- EXERCISE DIRECTIONS: Would you return, word for word, the lines of the data below from the line with "def FVal.isNaN : FVal → Bool" through the line with "def FVal.neg : FVal → FVal", and no others?

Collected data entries
____
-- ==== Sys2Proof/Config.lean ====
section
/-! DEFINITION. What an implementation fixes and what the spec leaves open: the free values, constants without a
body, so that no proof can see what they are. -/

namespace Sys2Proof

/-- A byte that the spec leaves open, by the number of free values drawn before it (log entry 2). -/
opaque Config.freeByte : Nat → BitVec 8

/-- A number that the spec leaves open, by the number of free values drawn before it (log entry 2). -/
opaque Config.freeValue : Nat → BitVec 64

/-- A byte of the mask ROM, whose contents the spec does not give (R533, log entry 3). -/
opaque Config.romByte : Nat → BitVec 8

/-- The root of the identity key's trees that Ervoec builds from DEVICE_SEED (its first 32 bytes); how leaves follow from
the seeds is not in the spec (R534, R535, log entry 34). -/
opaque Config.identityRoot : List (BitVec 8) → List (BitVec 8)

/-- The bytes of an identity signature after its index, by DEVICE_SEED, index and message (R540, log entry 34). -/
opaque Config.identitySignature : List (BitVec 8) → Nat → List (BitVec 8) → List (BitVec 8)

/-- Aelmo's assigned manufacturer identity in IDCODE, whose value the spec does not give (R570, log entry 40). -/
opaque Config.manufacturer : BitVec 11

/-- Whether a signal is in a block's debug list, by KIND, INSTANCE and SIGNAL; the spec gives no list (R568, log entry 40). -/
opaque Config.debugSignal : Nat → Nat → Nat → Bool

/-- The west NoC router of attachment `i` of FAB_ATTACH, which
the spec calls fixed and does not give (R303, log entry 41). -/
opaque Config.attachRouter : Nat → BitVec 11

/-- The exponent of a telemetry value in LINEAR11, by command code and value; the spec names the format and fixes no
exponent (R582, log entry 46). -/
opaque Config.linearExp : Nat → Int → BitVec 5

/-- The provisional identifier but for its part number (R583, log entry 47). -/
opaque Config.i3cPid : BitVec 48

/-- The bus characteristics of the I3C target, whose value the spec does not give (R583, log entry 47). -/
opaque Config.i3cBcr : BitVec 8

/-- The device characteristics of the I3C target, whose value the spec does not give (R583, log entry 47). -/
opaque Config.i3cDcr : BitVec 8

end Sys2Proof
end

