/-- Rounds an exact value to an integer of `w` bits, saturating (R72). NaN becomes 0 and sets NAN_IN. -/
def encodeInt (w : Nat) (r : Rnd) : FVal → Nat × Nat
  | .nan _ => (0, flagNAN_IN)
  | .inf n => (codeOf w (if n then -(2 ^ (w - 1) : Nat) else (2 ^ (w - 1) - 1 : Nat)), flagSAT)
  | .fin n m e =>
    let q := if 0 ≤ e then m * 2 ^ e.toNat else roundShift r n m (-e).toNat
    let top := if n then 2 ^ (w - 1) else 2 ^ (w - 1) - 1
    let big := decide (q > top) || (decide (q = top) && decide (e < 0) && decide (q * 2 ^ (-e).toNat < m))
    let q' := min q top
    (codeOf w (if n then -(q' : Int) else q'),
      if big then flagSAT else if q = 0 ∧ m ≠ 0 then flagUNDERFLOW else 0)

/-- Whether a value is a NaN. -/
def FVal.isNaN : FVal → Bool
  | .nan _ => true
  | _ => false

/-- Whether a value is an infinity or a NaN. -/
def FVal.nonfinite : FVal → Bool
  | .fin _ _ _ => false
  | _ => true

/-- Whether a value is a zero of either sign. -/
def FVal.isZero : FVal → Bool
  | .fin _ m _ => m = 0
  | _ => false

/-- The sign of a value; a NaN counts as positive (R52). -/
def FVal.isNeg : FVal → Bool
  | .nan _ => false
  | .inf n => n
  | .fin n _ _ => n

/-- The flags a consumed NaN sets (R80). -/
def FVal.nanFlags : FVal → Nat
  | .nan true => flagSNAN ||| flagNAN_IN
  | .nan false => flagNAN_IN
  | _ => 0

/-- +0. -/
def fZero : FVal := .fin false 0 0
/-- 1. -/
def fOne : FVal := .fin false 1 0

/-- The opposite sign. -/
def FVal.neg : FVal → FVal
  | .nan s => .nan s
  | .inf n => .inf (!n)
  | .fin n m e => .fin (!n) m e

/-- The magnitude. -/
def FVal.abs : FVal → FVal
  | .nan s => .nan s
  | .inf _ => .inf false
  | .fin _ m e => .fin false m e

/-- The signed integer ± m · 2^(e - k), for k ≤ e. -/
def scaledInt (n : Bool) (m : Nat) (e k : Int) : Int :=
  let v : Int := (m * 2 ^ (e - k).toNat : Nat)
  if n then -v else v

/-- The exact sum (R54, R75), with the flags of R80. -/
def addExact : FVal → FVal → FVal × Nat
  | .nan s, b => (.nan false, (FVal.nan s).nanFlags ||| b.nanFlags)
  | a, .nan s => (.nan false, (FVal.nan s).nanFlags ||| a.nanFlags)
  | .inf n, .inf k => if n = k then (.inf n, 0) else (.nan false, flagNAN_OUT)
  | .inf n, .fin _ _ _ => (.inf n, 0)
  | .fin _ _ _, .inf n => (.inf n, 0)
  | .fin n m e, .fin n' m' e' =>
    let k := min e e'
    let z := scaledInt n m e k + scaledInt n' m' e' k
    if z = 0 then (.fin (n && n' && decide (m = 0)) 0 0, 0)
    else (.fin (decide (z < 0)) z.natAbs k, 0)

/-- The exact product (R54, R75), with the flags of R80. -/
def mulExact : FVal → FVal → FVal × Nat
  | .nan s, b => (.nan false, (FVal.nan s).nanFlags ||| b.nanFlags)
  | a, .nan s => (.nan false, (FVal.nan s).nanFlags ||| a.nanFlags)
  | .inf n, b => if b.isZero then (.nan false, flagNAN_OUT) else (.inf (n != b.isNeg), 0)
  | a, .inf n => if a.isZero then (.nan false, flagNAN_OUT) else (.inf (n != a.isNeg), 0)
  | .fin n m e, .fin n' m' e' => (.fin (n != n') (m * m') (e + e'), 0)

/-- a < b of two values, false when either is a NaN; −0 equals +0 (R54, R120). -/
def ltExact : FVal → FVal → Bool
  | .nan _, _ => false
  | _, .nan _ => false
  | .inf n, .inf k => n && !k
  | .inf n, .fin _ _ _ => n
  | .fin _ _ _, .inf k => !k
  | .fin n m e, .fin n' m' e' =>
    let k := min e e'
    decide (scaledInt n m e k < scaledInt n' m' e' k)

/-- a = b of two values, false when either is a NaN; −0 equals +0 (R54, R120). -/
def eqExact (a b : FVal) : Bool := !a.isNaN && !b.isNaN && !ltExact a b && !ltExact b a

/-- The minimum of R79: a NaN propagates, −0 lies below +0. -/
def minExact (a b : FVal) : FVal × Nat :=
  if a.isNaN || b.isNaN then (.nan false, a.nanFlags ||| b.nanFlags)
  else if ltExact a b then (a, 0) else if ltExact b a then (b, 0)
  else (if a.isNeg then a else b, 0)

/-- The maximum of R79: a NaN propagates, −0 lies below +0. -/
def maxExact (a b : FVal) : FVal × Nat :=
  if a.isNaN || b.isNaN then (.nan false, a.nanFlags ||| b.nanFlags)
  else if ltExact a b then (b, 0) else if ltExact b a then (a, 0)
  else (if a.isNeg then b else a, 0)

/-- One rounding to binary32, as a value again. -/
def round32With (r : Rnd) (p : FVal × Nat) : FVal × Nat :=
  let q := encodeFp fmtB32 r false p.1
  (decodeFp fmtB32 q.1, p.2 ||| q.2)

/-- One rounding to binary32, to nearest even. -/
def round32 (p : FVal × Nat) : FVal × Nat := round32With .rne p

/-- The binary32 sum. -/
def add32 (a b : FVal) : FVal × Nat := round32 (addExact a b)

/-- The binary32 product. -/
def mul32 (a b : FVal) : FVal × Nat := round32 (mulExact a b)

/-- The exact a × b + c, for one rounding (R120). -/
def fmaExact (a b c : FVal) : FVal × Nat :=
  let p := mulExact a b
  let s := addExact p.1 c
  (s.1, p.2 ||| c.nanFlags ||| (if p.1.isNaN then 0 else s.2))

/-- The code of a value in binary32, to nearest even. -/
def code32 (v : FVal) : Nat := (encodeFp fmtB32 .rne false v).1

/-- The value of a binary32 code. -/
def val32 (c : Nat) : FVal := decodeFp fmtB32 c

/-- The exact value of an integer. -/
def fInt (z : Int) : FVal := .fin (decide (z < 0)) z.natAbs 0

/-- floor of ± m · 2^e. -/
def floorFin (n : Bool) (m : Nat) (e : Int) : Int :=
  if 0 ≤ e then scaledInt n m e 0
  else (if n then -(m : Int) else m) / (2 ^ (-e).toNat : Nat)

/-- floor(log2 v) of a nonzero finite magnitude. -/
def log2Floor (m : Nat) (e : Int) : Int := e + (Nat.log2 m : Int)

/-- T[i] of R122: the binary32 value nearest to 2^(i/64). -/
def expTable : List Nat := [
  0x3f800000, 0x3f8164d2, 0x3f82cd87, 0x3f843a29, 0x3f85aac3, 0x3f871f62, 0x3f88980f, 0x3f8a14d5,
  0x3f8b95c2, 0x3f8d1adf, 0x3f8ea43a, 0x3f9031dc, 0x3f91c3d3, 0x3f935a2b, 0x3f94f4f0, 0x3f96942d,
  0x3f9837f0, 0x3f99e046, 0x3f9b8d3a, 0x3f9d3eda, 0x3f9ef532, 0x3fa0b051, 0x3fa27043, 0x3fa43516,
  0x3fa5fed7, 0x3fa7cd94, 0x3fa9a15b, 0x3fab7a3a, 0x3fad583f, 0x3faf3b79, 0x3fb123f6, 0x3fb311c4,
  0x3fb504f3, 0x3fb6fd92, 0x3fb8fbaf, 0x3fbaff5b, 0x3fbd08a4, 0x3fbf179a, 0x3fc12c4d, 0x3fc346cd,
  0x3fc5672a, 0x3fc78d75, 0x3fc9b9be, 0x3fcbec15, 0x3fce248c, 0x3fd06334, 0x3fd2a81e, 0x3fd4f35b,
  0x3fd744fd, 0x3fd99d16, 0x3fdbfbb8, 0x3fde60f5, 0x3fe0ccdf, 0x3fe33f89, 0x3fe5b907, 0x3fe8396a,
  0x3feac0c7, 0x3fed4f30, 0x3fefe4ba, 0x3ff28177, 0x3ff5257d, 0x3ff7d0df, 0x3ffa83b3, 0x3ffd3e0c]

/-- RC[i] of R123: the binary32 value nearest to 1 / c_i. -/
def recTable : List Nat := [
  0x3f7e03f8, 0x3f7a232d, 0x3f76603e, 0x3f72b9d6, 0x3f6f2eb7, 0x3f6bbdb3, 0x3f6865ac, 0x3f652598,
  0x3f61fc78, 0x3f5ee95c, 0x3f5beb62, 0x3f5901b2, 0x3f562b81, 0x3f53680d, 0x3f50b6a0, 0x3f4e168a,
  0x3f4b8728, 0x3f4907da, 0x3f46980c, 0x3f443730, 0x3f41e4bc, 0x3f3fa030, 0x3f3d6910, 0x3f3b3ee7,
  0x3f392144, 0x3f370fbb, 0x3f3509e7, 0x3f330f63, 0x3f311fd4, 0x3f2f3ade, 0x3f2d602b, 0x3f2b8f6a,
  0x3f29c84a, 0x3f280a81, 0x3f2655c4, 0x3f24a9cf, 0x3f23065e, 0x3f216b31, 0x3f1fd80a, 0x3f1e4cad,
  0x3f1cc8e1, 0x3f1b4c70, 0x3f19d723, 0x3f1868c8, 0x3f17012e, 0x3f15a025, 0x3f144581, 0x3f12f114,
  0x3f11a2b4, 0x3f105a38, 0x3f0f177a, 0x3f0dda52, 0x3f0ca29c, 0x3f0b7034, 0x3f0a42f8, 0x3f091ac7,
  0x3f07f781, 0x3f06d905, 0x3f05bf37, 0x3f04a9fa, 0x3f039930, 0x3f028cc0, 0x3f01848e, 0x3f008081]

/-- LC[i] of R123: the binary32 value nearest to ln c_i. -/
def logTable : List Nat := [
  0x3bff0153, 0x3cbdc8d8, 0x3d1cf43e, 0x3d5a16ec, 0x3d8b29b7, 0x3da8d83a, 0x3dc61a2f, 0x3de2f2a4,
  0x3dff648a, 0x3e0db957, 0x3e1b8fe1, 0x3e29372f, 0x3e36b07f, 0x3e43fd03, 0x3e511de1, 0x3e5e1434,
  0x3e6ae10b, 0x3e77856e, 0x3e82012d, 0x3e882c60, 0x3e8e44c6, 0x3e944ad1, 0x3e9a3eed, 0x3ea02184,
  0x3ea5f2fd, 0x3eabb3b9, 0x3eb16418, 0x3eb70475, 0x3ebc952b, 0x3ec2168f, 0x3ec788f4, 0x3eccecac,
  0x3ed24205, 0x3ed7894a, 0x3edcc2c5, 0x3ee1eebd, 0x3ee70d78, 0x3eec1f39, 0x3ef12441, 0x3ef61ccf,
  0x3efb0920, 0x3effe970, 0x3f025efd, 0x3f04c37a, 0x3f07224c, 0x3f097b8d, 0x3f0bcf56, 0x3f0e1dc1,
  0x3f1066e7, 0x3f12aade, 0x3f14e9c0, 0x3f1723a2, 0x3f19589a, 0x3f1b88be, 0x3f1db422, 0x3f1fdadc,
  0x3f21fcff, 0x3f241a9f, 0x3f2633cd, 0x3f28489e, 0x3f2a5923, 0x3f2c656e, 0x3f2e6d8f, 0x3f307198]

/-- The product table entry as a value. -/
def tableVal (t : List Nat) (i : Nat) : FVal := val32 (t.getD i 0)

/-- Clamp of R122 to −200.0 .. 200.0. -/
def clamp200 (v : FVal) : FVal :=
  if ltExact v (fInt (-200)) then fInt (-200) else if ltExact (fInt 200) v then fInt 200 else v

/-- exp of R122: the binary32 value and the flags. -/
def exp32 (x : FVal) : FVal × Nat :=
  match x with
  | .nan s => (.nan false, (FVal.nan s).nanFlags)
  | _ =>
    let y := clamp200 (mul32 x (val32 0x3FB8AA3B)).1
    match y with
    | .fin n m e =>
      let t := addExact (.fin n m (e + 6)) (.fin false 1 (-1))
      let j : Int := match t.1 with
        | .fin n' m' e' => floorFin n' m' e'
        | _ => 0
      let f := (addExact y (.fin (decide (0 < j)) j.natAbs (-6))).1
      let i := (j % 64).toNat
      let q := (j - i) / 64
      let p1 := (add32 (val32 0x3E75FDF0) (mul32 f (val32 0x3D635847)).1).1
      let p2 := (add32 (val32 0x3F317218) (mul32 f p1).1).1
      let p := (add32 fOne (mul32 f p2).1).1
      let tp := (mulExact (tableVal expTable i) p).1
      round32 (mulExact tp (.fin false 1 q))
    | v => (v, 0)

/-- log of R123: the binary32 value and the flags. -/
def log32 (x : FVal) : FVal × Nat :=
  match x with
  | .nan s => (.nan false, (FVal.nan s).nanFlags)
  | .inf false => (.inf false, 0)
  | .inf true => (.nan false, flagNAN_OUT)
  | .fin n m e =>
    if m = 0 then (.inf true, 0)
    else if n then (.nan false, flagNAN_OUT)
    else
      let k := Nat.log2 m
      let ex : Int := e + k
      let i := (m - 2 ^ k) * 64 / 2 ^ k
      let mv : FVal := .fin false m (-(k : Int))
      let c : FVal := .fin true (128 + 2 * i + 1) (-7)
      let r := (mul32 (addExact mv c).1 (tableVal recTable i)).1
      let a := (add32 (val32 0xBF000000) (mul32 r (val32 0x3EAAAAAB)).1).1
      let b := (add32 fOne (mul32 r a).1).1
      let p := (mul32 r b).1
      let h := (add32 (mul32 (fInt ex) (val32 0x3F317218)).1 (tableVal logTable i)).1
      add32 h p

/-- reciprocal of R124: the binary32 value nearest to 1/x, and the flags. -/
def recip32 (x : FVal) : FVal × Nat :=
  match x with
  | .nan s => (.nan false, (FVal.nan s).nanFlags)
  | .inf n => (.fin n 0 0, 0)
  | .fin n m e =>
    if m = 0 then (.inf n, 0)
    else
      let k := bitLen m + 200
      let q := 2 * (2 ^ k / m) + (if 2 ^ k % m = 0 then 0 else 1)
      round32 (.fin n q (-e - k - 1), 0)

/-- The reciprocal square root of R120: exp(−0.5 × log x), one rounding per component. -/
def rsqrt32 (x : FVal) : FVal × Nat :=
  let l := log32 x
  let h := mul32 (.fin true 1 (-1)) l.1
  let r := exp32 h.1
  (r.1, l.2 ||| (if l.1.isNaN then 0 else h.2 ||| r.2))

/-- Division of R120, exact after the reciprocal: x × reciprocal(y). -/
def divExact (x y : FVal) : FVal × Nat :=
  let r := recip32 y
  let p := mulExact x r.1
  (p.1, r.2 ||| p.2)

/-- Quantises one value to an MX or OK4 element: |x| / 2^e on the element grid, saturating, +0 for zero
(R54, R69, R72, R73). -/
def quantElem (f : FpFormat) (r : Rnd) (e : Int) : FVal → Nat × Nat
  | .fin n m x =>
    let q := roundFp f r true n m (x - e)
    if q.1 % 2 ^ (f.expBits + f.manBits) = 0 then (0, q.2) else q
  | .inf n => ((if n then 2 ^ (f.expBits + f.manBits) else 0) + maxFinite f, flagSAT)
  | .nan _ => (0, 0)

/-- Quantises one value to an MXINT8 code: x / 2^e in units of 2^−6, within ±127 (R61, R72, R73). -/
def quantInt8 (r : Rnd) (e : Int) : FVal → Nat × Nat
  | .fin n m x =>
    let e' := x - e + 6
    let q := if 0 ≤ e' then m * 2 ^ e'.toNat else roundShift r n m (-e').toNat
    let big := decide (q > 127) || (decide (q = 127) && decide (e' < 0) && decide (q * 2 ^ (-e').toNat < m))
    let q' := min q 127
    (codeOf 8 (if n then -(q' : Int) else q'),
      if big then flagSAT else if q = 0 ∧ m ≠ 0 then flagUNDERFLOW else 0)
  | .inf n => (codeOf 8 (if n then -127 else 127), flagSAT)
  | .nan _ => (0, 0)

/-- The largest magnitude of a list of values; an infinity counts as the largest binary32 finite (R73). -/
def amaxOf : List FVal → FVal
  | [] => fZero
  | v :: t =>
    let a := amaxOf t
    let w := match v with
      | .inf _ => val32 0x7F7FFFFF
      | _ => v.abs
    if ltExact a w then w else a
____
- SOLVED PROBLEM:
def FVal.isNaN : FVal → Bool
  | .nan _ => true
  | _ => false

/-- Whether a value is an infinity or a NaN. -/
def FVal.nonfinite : FVal → Bool
  | .fin _ _ _ => false
  | _ => true

/-- Whether a value is a zero of either sign. -/
def FVal.isZero : FVal → Bool
  | .fin _ m _ => m = 0
  | _ => false

/-- The sign of a value; a NaN counts as positive (R52). -/
def FVal.isNeg : FVal → Bool
  | .nan _ => false
  | .inf n => n
  | .fin n _ _ => n

/-- The flags a consumed NaN sets (R80). -/
def FVal.nanFlags : FVal → Nat
  | .nan true => flagSNAN ||| flagNAN_IN
  | .nan false => flagNAN_IN
  | _ => 0

/-- +0. -/
def fZero : FVal := .fin false 0 0
/-- 1. -/
def fOne : FVal := .fin false 1 0

/-- The opposite sign. -/
def FVal.neg : FVal → FVal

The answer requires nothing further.